___ Material for this task ___

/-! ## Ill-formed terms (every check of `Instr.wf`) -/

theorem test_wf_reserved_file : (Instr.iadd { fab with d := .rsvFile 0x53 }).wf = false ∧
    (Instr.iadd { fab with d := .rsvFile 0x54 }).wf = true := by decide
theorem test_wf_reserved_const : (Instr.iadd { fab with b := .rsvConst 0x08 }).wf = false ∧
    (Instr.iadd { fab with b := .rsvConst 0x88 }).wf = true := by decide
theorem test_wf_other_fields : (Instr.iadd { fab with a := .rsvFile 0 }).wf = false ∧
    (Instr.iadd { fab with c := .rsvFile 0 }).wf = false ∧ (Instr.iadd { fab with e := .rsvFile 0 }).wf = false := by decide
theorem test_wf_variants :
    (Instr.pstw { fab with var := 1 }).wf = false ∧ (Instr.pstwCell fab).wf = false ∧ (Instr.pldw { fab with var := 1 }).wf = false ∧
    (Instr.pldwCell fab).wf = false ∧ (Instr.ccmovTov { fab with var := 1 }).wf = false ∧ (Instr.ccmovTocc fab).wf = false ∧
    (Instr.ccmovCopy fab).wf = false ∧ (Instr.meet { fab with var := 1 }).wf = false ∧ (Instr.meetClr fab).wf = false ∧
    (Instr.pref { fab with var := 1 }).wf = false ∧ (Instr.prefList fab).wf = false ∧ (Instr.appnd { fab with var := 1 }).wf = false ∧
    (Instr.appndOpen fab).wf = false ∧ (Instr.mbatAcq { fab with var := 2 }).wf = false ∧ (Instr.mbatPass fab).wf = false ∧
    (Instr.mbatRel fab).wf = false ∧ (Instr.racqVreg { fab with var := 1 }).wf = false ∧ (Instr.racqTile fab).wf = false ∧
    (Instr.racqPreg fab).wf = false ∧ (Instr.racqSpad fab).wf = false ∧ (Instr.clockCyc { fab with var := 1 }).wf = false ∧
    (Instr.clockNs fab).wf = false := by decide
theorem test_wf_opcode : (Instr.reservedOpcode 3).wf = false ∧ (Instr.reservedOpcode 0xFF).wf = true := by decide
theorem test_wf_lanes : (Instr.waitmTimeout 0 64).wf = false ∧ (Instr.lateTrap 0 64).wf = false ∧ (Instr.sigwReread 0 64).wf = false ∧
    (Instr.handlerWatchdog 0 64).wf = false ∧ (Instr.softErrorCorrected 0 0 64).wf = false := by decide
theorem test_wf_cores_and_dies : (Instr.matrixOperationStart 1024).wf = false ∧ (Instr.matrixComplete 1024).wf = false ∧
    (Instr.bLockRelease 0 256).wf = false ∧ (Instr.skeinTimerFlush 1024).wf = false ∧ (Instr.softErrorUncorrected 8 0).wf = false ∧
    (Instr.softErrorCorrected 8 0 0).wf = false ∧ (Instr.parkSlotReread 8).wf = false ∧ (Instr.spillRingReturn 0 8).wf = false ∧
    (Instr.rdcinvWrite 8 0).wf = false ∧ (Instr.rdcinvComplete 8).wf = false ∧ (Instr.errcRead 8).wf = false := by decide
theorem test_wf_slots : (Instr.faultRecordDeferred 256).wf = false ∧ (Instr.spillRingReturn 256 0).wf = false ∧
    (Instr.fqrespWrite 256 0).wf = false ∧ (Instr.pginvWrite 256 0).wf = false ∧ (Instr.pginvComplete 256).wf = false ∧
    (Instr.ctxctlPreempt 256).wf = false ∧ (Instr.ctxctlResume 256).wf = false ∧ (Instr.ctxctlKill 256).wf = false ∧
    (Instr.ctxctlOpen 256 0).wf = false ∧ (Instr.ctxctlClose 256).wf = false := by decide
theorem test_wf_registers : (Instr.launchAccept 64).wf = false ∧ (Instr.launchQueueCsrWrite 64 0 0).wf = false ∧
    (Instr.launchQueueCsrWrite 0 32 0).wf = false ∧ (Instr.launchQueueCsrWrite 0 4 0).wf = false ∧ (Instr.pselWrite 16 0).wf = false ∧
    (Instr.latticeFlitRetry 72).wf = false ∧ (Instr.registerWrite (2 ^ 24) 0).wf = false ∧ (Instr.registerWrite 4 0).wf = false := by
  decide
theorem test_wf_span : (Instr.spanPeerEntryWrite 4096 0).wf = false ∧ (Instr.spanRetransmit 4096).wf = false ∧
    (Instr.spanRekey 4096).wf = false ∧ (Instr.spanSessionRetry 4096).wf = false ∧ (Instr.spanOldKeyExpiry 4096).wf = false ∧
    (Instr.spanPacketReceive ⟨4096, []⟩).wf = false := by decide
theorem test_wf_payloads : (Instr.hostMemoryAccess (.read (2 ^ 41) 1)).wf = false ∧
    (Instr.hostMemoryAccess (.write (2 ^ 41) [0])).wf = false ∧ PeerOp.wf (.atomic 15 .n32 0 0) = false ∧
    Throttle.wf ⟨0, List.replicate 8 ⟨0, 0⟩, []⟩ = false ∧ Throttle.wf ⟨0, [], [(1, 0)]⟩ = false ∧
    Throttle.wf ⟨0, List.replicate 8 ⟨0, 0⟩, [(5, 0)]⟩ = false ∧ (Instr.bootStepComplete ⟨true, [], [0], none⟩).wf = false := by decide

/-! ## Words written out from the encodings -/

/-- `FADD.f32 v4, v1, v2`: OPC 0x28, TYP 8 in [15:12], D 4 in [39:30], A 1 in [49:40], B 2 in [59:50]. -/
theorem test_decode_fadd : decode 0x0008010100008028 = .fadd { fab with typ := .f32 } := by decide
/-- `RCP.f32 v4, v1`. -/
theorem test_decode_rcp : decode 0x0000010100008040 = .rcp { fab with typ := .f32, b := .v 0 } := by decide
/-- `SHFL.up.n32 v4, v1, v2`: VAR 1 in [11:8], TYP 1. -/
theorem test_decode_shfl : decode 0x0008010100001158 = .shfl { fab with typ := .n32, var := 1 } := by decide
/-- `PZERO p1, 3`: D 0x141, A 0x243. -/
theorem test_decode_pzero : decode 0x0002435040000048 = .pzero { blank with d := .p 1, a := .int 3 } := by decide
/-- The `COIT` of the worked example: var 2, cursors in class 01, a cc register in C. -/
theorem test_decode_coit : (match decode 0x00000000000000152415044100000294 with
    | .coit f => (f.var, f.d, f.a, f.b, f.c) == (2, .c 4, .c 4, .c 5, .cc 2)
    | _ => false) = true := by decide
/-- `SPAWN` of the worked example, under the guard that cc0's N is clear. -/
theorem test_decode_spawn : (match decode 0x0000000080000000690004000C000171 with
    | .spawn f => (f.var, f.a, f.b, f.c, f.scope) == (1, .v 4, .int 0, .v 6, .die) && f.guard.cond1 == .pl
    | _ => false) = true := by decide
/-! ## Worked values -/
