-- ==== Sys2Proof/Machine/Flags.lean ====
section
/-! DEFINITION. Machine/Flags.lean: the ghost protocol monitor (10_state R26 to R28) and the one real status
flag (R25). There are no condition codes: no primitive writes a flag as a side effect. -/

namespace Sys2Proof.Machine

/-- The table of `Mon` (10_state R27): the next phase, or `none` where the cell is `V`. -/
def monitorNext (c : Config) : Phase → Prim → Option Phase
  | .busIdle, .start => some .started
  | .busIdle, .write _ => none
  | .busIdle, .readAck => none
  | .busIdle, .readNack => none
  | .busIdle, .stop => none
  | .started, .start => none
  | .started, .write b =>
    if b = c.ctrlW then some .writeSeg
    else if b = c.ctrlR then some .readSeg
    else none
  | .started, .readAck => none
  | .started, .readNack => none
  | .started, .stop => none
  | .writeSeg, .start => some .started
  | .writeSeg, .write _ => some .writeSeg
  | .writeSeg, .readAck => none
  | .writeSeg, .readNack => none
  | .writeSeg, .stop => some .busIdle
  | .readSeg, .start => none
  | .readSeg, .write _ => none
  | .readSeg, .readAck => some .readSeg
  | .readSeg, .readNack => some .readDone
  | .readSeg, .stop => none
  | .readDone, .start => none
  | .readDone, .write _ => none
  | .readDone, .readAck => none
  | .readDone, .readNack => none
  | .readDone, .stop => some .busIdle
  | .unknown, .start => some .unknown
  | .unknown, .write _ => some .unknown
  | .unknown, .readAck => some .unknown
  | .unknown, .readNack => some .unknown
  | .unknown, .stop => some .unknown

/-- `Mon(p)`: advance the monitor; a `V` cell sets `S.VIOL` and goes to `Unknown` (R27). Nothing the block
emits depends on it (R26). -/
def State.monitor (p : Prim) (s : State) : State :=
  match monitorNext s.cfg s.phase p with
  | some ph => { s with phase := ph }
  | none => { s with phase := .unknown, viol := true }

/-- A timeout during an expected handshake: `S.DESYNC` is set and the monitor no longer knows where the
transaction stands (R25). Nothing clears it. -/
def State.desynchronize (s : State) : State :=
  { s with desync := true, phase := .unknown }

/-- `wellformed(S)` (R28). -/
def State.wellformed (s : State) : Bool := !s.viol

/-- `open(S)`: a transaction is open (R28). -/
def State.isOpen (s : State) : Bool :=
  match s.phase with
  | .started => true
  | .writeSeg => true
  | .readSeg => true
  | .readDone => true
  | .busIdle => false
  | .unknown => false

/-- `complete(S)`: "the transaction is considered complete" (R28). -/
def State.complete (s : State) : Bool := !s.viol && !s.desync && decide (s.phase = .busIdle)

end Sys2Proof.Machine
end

___

* [Exercise requirements]
In the reply, include exactly the lines from the beginning of the entries above through the line holding "theorem test_wf_reserved_const : (Instr.iadd", and nothing besides.

* [Answer box]
/-! ## Ill-formed terms (every check of `Instr.wf`) -/

theorem test_wf_reserved_file : (Instr.iadd { fab with d := .rsvFile 0x53 }).wf = false ∧
    (Instr.iadd { fab with d := .rsvFile 0x54 }).wf = true := by decide
theorem test_wf_reserved_const : (Instr.iadd { fab with b := .rsvConst 0x08 }).wf = false ∧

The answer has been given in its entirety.